/-! ## The closure set (R25) -/

theorem hasStop_eq_true {s : State} {n : Nat} {p : StopRec} (hc : s.nv.stopsT.state = .closed) (hv : s.ctl.stopsV ≠ none)
    (hp : p ∈ s.nv.stops) (hn : p.number = n) : s.hasStop n = true := by
  have hv' : (s.ctl.verified .stops).isSome = true := Option.isSome_iff_ne_none.mpr hv
  have hany : s.nv.stops.any (fun q => q.number = n) = true := List.any_eq_true.mpr ⟨p, hp, by simpa using hn⟩
  simp [State.hasStop, hc, hv', hany]

theorem hasStop_eq_false {s : State} {n : Nat}
    (h : s.nv.stopsT.state ≠ .closed ∨ s.ctl.stopsV = none ∨ ∀ p ∈ s.nv.stops, p.number ≠ n) : s.hasStop n = false := by
  rw [← Bool.not_eq_true]
  intro k
  simp only [State.hasStop, Bool.and_eq_true, decide_eq_true_eq, List.any_eq_true] at k
  obtain ⟨⟨hc, hv⟩, p, hp, hn⟩ := k
  obtain h | h | h := h
  · exact h hc
  · exact absurd h (Option.isSome_iff_ne_none.mp hv)
  · exact h p hp hn

section
variable {s : State} {n : Nat}

theorem stopCloses_held (h : n ∈ s.lrs.closure) : stopCloses n s = granted s := by
  simp [stopCloses, h]

theorem stopCloses_unknown (h : n ∉ s.lrs.closure) (hs : s.hasStop n = false) : stopCloses n s = declined .unknownId s := by
  simp [stopCloses, h, hs]

theorem stopCloses_taken (h : n ∉ s.lrs.closure) (hs : s.hasStop n = true) : stopCloses n s =
    granted (doorsSettled ((closureChanged (s.lrs.closure ++ [n]) s).onDcu (Dcu.closeStop n))) := by
  simp [stopCloses, h, hs]

theorem stopOpens_taken (h : n ∈ s.lrs.closure) :
    stopOpens n s = granted (closureChanged (s.lrs.closure.filter (fun k => k ≠ n)) s) := by
  simp [stopOpens, h]

theorem stopOpens_notHeld (h : n ∉ s.lrs.closure) (hs : s.hasStop n = true) : stopOpens n s = granted s := by
  simp [stopOpens, h, hs]

theorem stopOpens_unknown (h : n ∉ s.lrs.closure) (hs : s.hasStop n = false) : stopOpens n s = declined .unknownId s := by
  simp [stopOpens, h, hs]

/-- A change of the closure set: the set, CLOSURE_CHANGE, and transmissions as they were (R25). -/
theorem closureChanged_spec (c : List Nat) (s : State) : (closureChanged c s).lrs = { s.lrs with closure := c } ∧
    (closureChanged c s).cmp.causes.getLsbD Cause.closureChange.num = true ∧ (closureChanged c s).vru.onAir = s.vru.onAir := by
  refine ⟨(recompute_keeps _).lrs, (cause_stable (by decide) true).recompute ?_, (onAir_stable _).recompute rfl⟩
  rw [latch_causes, BitVec.getLsbD_or, Cause.bit, BitVec.getLsbD_twoPow]
  simp [Cause.num]

theorem stopCloses_onAir (n : Nat) (s : State) : (stopCloses n s).state.vru.onAir = s.vru.onAir := by
  unfold stopCloses
  split
  · rfl
  · split
    · rfl
    · exact (onAir_stable _).doorsSettled (closureChanged_spec _ s).2.2

theorem stopOpens_onAir (n : Nat) (s : State) : (stopOpens n s).state.vru.onAir = s.vru.onAir := by
  unfold stopOpens
  split
  · exact (closureChanged_spec _ s).2.2
  · split <;> rfl

end

/-! ## What hearing the frame leaves to the owner -/

/-- CLOSURE_CHANGE stands as it was where a frame is heard (R208). -/
theorem heard_closureChange (s : State) :
    (heard s).cmp.causes.getLsbD Cause.closureChange.num = s.cmp.causes.getLsbD Cause.closureChange.num := by
  refine (cause_stable (by decide) _).heard (fun _ _ h => h) (fun u h => ?_) rfl
  rw [← h, latch_causes, BitVec.getLsbD_or, Cause.bit, BitVec.getLsbD_twoPow]
  simp [Cause.num]

theorem heard_hasStop (s : State) (n : Nat) : (heard s).hasStop n = s.hasStop n := by
  simp only [State.hasStop, (heard_keeps s).nv, (heard_keeps s).ctl]

/-- The STOP_CLOSE of a frame addressed to the car reaches the LRS. -/
theorem execStopClose_addressed {addr seq n : Byte} {s : State} (ha : s.addressed addr) (hn : addr ≠ 0#8 → s.newSequence seq) :
    ∃ t : State, exec (.stopClose addr seq n) s = .next t ∧
      Keeps [.radio, .transmitter] (stopCloses n.toNat (heard s)).state t ∧
      (addr ≠ 0#8 → Processed s t seq .stopClose (stopCloses n.toNat (heard s)).outcome
        (stopCloses n.toNat (heard s)).slot) :=
  valleyFrame_addressed ha hn (stopCloses_keeps _ _) (stopCloses_onAir _ _)

/-- The STOP_OPEN of a frame addressed to the car reaches the LRS. -/
theorem execStopOpen_addressed {addr seq n : Byte} {s : State} (ha : s.addressed addr) (hn : addr ≠ 0#8 → s.newSequence seq) :
    ∃ t : State, exec (.stopOpen addr seq n) s = .next t ∧
      Keeps [.radio, .transmitter] (stopOpens n.toNat (heard s)).state t ∧
      (addr ≠ 0#8 → Processed s t seq .stopOpen (stopOpens n.toNat (heard s)).outcome
        (stopOpens n.toNat (heard s)).slot) :=
  valleyFrame_addressed ha hn (stopOpens_keeps _ _) (stopOpens_onAir _ _)

/-- Where the owner changes nothing, the closure set and CLOSURE_CHANGE stand as before the frame. -/
theorem unchanged_after_heard {s t : State} (hk : Keeps [.radio, .transmitter] (heard s) t) :
    t.lrs = s.lrs ∧ t.cmp.causes.getLsbD 7 = s.cmp.causes.getLsbD 7 := by
  refine ⟨hk.lrs.trans (heard_keeps s).lrs, ?_⟩
  rw [hk.causes]
  exact heard_closureChange s

/-- A stop that joins the closure set: the set, CLOSURE_CHANGE, and the leaves RELEASED there LOCKED (R25, R26, R139). -/
theorem stopCloses_effect {s : State} {n : Nat} (h : n ∉ s.lrs.closure) (hs : s.hasStop n = true) :
    (stopCloses n (heard s)).outcome = .taken ∧ (stopCloses n (heard s)).slot = none ∧
      (stopCloses n (heard s)).state.lrs = { s.lrs with closure := s.lrs.closure ++ [n] } ∧
      (stopCloses n (heard s)).state.cmp.causes.getLsbD Cause.closureChange.num = true ∧
      ∀ l : Leaf, s.dcu.locksAt l n → (stopCloses n (heard s)).state.dcu.lockedAt l := by
  have hl : (heard s).lrs = s.lrs := (heard_keeps s).lrs
  rw [stopCloses_taken (hl ▸ h) ((heard_hasStop s n).trans hs)]
  obtain ⟨hset, hbit, -⟩ := closureChanged_spec ((heard s).lrs.closure ++ [n]) (heard s)
  refine ⟨rfl, rfl, ?_, (cause_stable (by decide) true).doorsSettled hbit, fun l hd => ?_⟩
  · exact (doorsSettled_keeps _).lrs.trans (hset.trans (by rw [hl]))
  · have hh : (heard s).dcu.locksAt l n := (locksAt_stable l n).heard (fun _ _ k => k) (fun _ k => k) hd
    have hc : (closureChanged ((heard s).lrs.closure ++ [n]) (heard s)).dcu.locksAt l n := (locksAt_stable l n).recompute hh
    exact (lockedAt_stable l).doorsSettled (closeStop_locked hc)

# What to do
Restate word for word the entries above from the line with "refine ⟨hk.lrs.trans (heard_keeps" through the line with "have hc : (closureChanged", inclusive, leaving out everything else.

# The answer
  refine ⟨hk.lrs.trans (heard_keeps s).lrs, ?_⟩
  rw [hk.causes]
  exact heard_closureChange s

/-- A stop that joins the closure set: the set, CLOSURE_CHANGE, and the leaves RELEASED there LOCKED (R25, R26, R139). -/
theorem stopCloses_effect {s : State} {n : Nat} (h : n ∉ s.lrs.closure) (hs : s.hasStop n = true) :
    (stopCloses n (heard s)).outcome = .taken ∧ (stopCloses n (heard s)).slot = none ∧
      (stopCloses n (heard s)).state.lrs = { s.lrs with closure := s.lrs.closure ++ [n] } ∧
      (stopCloses n (heard s)).state.cmp.causes.getLsbD Cause.closureChange.num = true ∧
      ∀ l : Leaf, s.dcu.locksAt l n → (stopCloses n (heard s)).state.dcu.lockedAt l := by
  have hl : (heard s).lrs = s.lrs := (heard_keeps s).lrs
  rw [stopCloses_taken (hl ▸ h) ((heard_hasStop s n).trans hs)]
  obtain ⟨hset, hbit, -⟩ := closureChanged_spec ((heard s).lrs.closure ++ [n]) (heard s)
  refine ⟨rfl, rfl, ?_, (cause_stable (by decide) true).doorsSettled hbit, fun l hd => ?_⟩
  · exact (doorsSettled_keeps _).lrs.trans (hset.trans (by rw [hl]))
  · have hh : (heard s).dcu.locksAt l n := (locksAt_stable l n).heard (fun _ _ k => k) (fun _ k => k) hd
    have hc : (closureChanged ((heard s).lrs.closure ++ [n]) (heard s)).dcu.locksAt l n := (locksAt_stable l n).recompute hh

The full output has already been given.